CN-121545597-B - Hepatocyte cancer prognosis and immune response prediction method based on multiple-study machine learning
Abstract
The invention discloses a hepatocellular carcinoma prognosis and immune response prediction method based on multi-group machine learning, which relates to the technical field of biomedical science and artificial intelligence intersection and comprises the steps of S1, constructing a multi-group data set for model training and verification, S2, carrying out feature integration and cluster analysis on the multi-group data set to obtain corresponding hepatocellular carcinoma molecular subtype distribution, S3, constructing a hepatocellular carcinoma prognosis model based on Cox regression combined random survival forest, identifying 11 core immune genes and corresponding weight coefficients through training of the model, constructing an immune therapy response index IMLIRI score, and S4, carrying out clinical application on the IMLIRI score.
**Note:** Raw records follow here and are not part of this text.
/-- A point that a transfer has left shares one of some words. -/
def State.wordsOpen (s : State) (x : Transfer) (part : List Nat) : Bool := (s.nextPart x part).isSome

/-- Two points of a transfer land in one cell. -/
def State.sameCell (s : State) (x : Transfer) (a b : List Int) : Bool :=
  match s.cellNow x.root x.dst a, s.cellNow x.root x.dst b with
  | some c, some d => c = d
  | _, _ => false

/-! ## Landing buffers (R419) -/

/-- The points that wait in memory cores' landing buffers. -/
def State.allParked (s : State) : List (List Int × Nat × Nat) :=
  s.cores.flatMap fun c =>
    (c.2.held.filterMap (·.xfer)).flatMap (·.parked)
      ++ [0, 1, 2, 3].flatMap fun q => (c.2.queue q).entries.flatMap fun e => match e.op with | .xfer x => x.parked | _ => []

/-- The bytes that wait in a memory core's landing buffer. -/
def bytesAt (ps : List (List Int × Nat × Nat)) (m : Nat) : Nat := ((ps.filter fun p => p.2.1 = m).map (·.2.2)).sum

/-- A point of a counted send whose page is absent, as the memory core that HOME names keeps it. -/
def State.parkedAs (s : State) (x : Transfer) (pt : List Int) : List Int × Nat × Nat :=
  match s.cellNow x.root x.dst pt, x.root with
  | some b, some r => (pt, (match walk s.mem r (ptrVa (x.dst.ptr b)) with | .absent h => h | _ => 0), b.len)
  | _, _ => (pt, 0, 0)

/-- Some points go to landing buffers, 256 KiB each; nothing where one is full, and the sender waits (R419, R426). -/
def State.parks (s : State) (x : Transfer) (pts : List (List Int)) : Option Transfer :=
  let new := (pts.filter fun p => !x.parked.any (·.1 = p)).map (s.parkedAs x)
  if new.all fun n => bytesAt s.allParked n.2.1 + bytesAt new n.2.1 ≤ 2 ^ 18 then some { x with parked := x.parked ++ new } else none

/-- The service of a point's page fails, or its home refuses it: the point and those after it are dropped, and those before it that wait for
their pages keep their turn (R420). -/
def Transfer.drop (x : Transfer) (j cause addr : Nat) : Transfer :=
  { x with todo := x.todo.take j, vals := x.vals.map (·.take j), dropped := x.todo.drop j ++ x.dropped,
           parked := x.parked.filter fun p => (x.todo.take j).contains p.1, failed := some (cause, addr) }

/-- A transfer without its point j. -/
def Transfer.without (x : Transfer) (j : Nat) : Transfer :=
  { x with todo := x.todo.eraseIdx j, vals := x.vals.map fun v => v.eraseIdx j, parked := x.parked.filter fun p => some p.1 ≠ x.todo[j]? }

/-! ## Ends -/

/-- The journal entry of a finished operation returns to FREE (R402). -/
def State.closeEntry (s : State) (core : Nat) (j : Option Nat) : State :=
  match j with
  | some n => s.setJrnState core n 0
  | none => s

/-- The PC that a journal entry keeps. -/
def State.jrnPc (s : State) (core : Nat) (j : Option Nat) : Nat :=
  match j with
  | some n => readNat s.mem (locLocal core (jrnOff n)) 8
  | none => 0

/-- A transfer's landing at a watched range, for the receiving core's report (R384, R385): the instruction's address, and the source core with the
entry's number. -/
def landingData (pc : Word) (cid id : Nat) : Word × Word := (pc, word (coreNo cid + id * 2 ^ 32))

/-- The end of a transfer adds to its count word (R257). -/
def Transfer.counts (x : Transfer) : Bool := x.count ≠ 0 && x.landed ≠ 0 && spaceCode x.dst.base = 3

/-- The last landing of a transfer may advance its ring and add to its count word at its destination: not in that core's compute phase, except its
own (R254, R257, R406). -/
def State.mayFinish (s : State) (cid : Nat) (x : Transfer) : Bool :=
  let dest := bits x.dst.base 36 12
  let own := isCompute cid && coreNo cid = dest
  (!x.counts && (x.adv.isNone || spaceCode x.dst.base ≠ 3)) || (s.mayReceive cid dest && (!x.counts || s.mayLand own dest 8))

/-- A transfer touched the landing range of the core that receives it, with its data or with the addition to its count word (R385). -/
def State.landingSeen (s : State) (x : Transfer) : Bool :=
  x.watch || (x.counts && (s.core (bits x.dst.base 36 12)).landingMeets x.count 8)

/-- What the last landing of a transfer does at its destination: its ring and its count word, and its journal entry (R98, R255, R257, R402). -/
def State.landedAll (s : State) (cid : Nat) (jrn : Option Nat) (x : Transfer) : State :=
  let dest := bits x.dst.base 36 12
  let isLocal := spaceCode x.dst.base = 3
  let own := isCompute cid && coreNo cid = dest
  let s1 := match x.adv with
    | some a => if isLocal then s.landOrSpill own dest (.ring a.1 a.2) else s
    | none => s
  let s2 := if x.counts then
      s1.landOrSpill own dest (.msg { tag := x.tag, off := x.count, len := 8, lo := 0, wid := 64, val := 0, count := x.landed }) else s1
  s2.closeEntry (coreNo cid) jrn

/-- A transfer leaves the outstanding-transfer table (R117). -/
def State.leaveTable (s : State) (core q id : Nat) : State :=
  let c := s.core core
  s.setCore core { c with outst := c.outst.filter fun e => !(e.queue = q && e.entry = id) }

/-- A transfer is refused: what has landed stays, nothing else lands, and XMMA's MMA completes without effect (R159, R418). A
program that MCRUN started ends (R398). -/
def State.refuseTransfer (s : State) (core q : Nat) (e : QEntry) (x : Transfer) (cause addr : Nat) : State :=
  let s1 := (s.leaveTable core q e.id).completeEntry core q e.id
  let s2 := match x.mma with | some m => s1.completeEntry core 1 m | none => s1
  match e.jrn with
  | some j => s2.refusePost (coreNo e.ctx) j cause x.landed addr 0
  | none => if isMemCore e.ctx then s2.endProgram e.ctx (some cause) 0 else s2

/-- A transfer completes (R254 to R256). -/
def State.completeTransfer (s : State) (core q : Nat) (e : QEntry) (x : Transfer) : State :=
  let dest := bits x.dst.base 36 12
  let own := isCompute e.ctx && coreNo e.ctx = dest
  let d := landingData e.pc e.ctx e.id
  let s0 := s.landedAll e.ctx e.jrn x
  let s1 := ((if s.landingSeen x then s0.landOrSpill own dest (.report d.1 d.2) else s0).leaveTable core q e.id).completeEntry core q e.id
  match x.mma with
  | none => s1
  | some m =>
    let c := s1.core core
    match c.entry 1 m with
    | some y => match y.op with
      | .mma op => s1.setCore core (c.setEntry 1 { y with op := .mma { op with ready := true } })
      | _ => s1
    | none => s1

/-- Remembers what a queue's entry landed in shared or global memory, for the marks (R97). -/
def State.noteLanded (s : State) (core q cid : Nat) (ls : List Nat) : State :=
  let c := s.core core
  let x := c.queue q
  s.setCore core (c.setQueue q { x with landed := x.landed ++ ls.map fun l => (l, cid) })

/-- A queued transfer stays in its queue with the points that it has left. -/
def State.stay (core q : Nat) (e : QEntry) (x : State × Transfer) : State :=
  x.1.setCore core ((x.1.core core).setEntry q { e with op := .xfer x.2, performed := true })

/-- The bytes of a point that goes to a landing buffer go with it (R419). -/
def State.keepVal (s : State) (x : Transfer) (j : Nat) : Transfer :=
  let v := match s.cellNow x.root x.src (x.todo.getD j []) with
    | some c => match s.sourceValue x.root x.src c with | .inr v => some v | .inl _ => none
    | none => none
  if (x.valAt j).isSome then x else { x with vals := some ((x.vals.getD (x.todo.map fun _ => none)).set j v) }

/-- A counted send whose point finds its page absent leaves it to a landing buffer, and lands those that follow (R419). -/
def Transfer.overtakes (x : Transfer) : Bool := x.kind = .cnt && spaceCode x.dst.base ≠ 3

/-- A point before j of a transfer that waits for its page names the cell of point j (R116, R419). -/
def State.cellWaits (s : State) (x : Transfer) (j : Nat) : Bool := (x.todo.take j).any fun p => s.sameCell x p (x.todo.getD j [])

/-- The last point of a queued transfer has gone: it completes, or the refusal that waited for the points before it follows (R420). The ring of
a transfer with an advance passes no slot whose data an earlier transfer of its queue has still to land (R98, R255; DEDUCED, log 56). -/
def State.endQueued (s : State) (core q : Nat) (e : QEntry) (x : Transfer) : State :=
  let into (y : QEntry) : Bool := match y.op with
    | .xfer z => spaceCode z.dst.base = 3 && bits z.dst.base 36 12 = bits x.dst.base 36 12
    | _ => false
  match x.failed with
  | some c => s.refuseTransfer core q e x c.1 c.2
  | none =>
    if !s.mayFinish e.ctx x || (x.adv.isSome && ((s.core core).ahead q e.id).any into) then State.stay core q e (s, x)
    else s.completeTransfer core q e x

/-- A queued transfer is refused at its point j: at once, or when the points before it that wait for their pages have gone (R418, R420). -/
def State.refuseAt (s : State) (core q : Nat) (e : QEntry) (x : Transfer) (j cause addr : Nat) : State :=
  if j = 0 then s.refuseTransfer core q e x cause addr else State.stay core q e (s, x.drop j cause addr)

/-- Lands the next points of a queued transfer from its point `j` on, those before it waiting for their pages (R419): `n` of them and those that
share an aligned word of local memory with them (R99), or, where one of them has to wait, those before the last such word. The state after
them, or that in which the transfer completes, is refused or has nowhere to go. `fail` says that the service of an absent page fails, where it may (R414, R465);
`part` holds the words that are open, and `safe` the last state in which none was. -/
def State.moveTransfer (core q : Nat) (e : QEntry) (fail : Bool) : Nat → Nat → Nat → List Nat → State × Transfer → State → Transfer → Sum Fault State
  | 0, _, _, _, safe, _, _ => .inr (State.stay core q e safe)
  | k + 1, n, j, part, safe, s, x =>
    let cut := s.wordsOpen x part
    let safe1 := if cut then safe else (s, x)
    if n = 0 && !cut then .inr (State.stay core q e safe1)
    else match x.todo[j]? with
      | none => .inr (if x.todo = [] then s.endQueued core q e x else State.stay core q e (s, x))
      | some pt =>
        let wait (f : Bool) (p : Nat) : Sum Fault State :=
          if f && s.mayRefuse x.root (ptrVa p) then .inr (s.refuseAt core q e x j 0x06 p)
          else if x.overtakes then
            match s.parks x (x.todo.take (j + 1)) with
            | some y => State.moveTransfer core q e fail k (n - 1) (j + 1) ((if cut then part else []) ++ s.readWords x j) safe1 s (s.keepVal y j)
            | none => .inr (State.stay core q e safe1)
          else .inr (State.stay core q e safe1)
        if s.cellWaits x j then wait false 0
        else match s.landPoint e.ctx x pt (x.valAt j) with
        | .landed s1 ls =>
          let y := { x.without j with landed := x.landed + 1, watch := x.watch || s.landingWatched x pt }
          State.moveTransfer core q e fail k (n - 1) j ((if cut then part else []) ++ s.partWords x j) safe1 (s1.noteLanded core q e.ctx ls) y
        | .skipped s1 => State.moveTransfer core q e fail k (n - 1) j part safe1 s1 (x.without j)
        | .refused c a => .inr (s.refuseAt core q e x j c a)
        | .absent p => wait fail p
        | .busy => .inr (State.stay core q e safe1)
        | .hole => .inl .noSuchMemory

/-- Moves at least `n` points of a queued transfer, or its end where n passes them all. -/
def State.moveSome (s : State) (core q : Nat) (e : QEntry) (fail : Bool) (n : Nat) (x : Transfer) : Sum Fault State :=
  State.moveTransfer core q e fail (x.todo.length + 1) n 0 [] (s, x) s x

/-- The transfer that a queue of a core holds under a number, where its engine may move it (R95, R254). -/
def State.movable (s : State) (core q id : Nat) : Option (QEntry × Transfer) :=
  match (s.core core).entry q id with
  | none => none
  | some e => match e.op with
    | .xfer x => if e.performed || s.mayPerform core q e then some (e, x) else none
    | _ => none

end Sys2Proof.Machine
end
According to the invention, through multi-study data integration and multi-queue external verification, the influence of data deviation and queue heterogeneity on model performance is reduced, so that the method shows stable prediction performance in liver cell cancer queues with different sources and different etiology backgrounds, and the reliability and popularization of the model in clinical application are improved.
Inventors
- JIANG TAO
- GUAN JINGBO
- ZHANG YUJIE
- LI YINGLONG
- XU LIN
- ZHANG LINSHUAI
- LI CHEN
Assignees
- 成都中医药大学
Dates
- Publication Date
- 20260505
- Application Date
- 20260119
Claims (10)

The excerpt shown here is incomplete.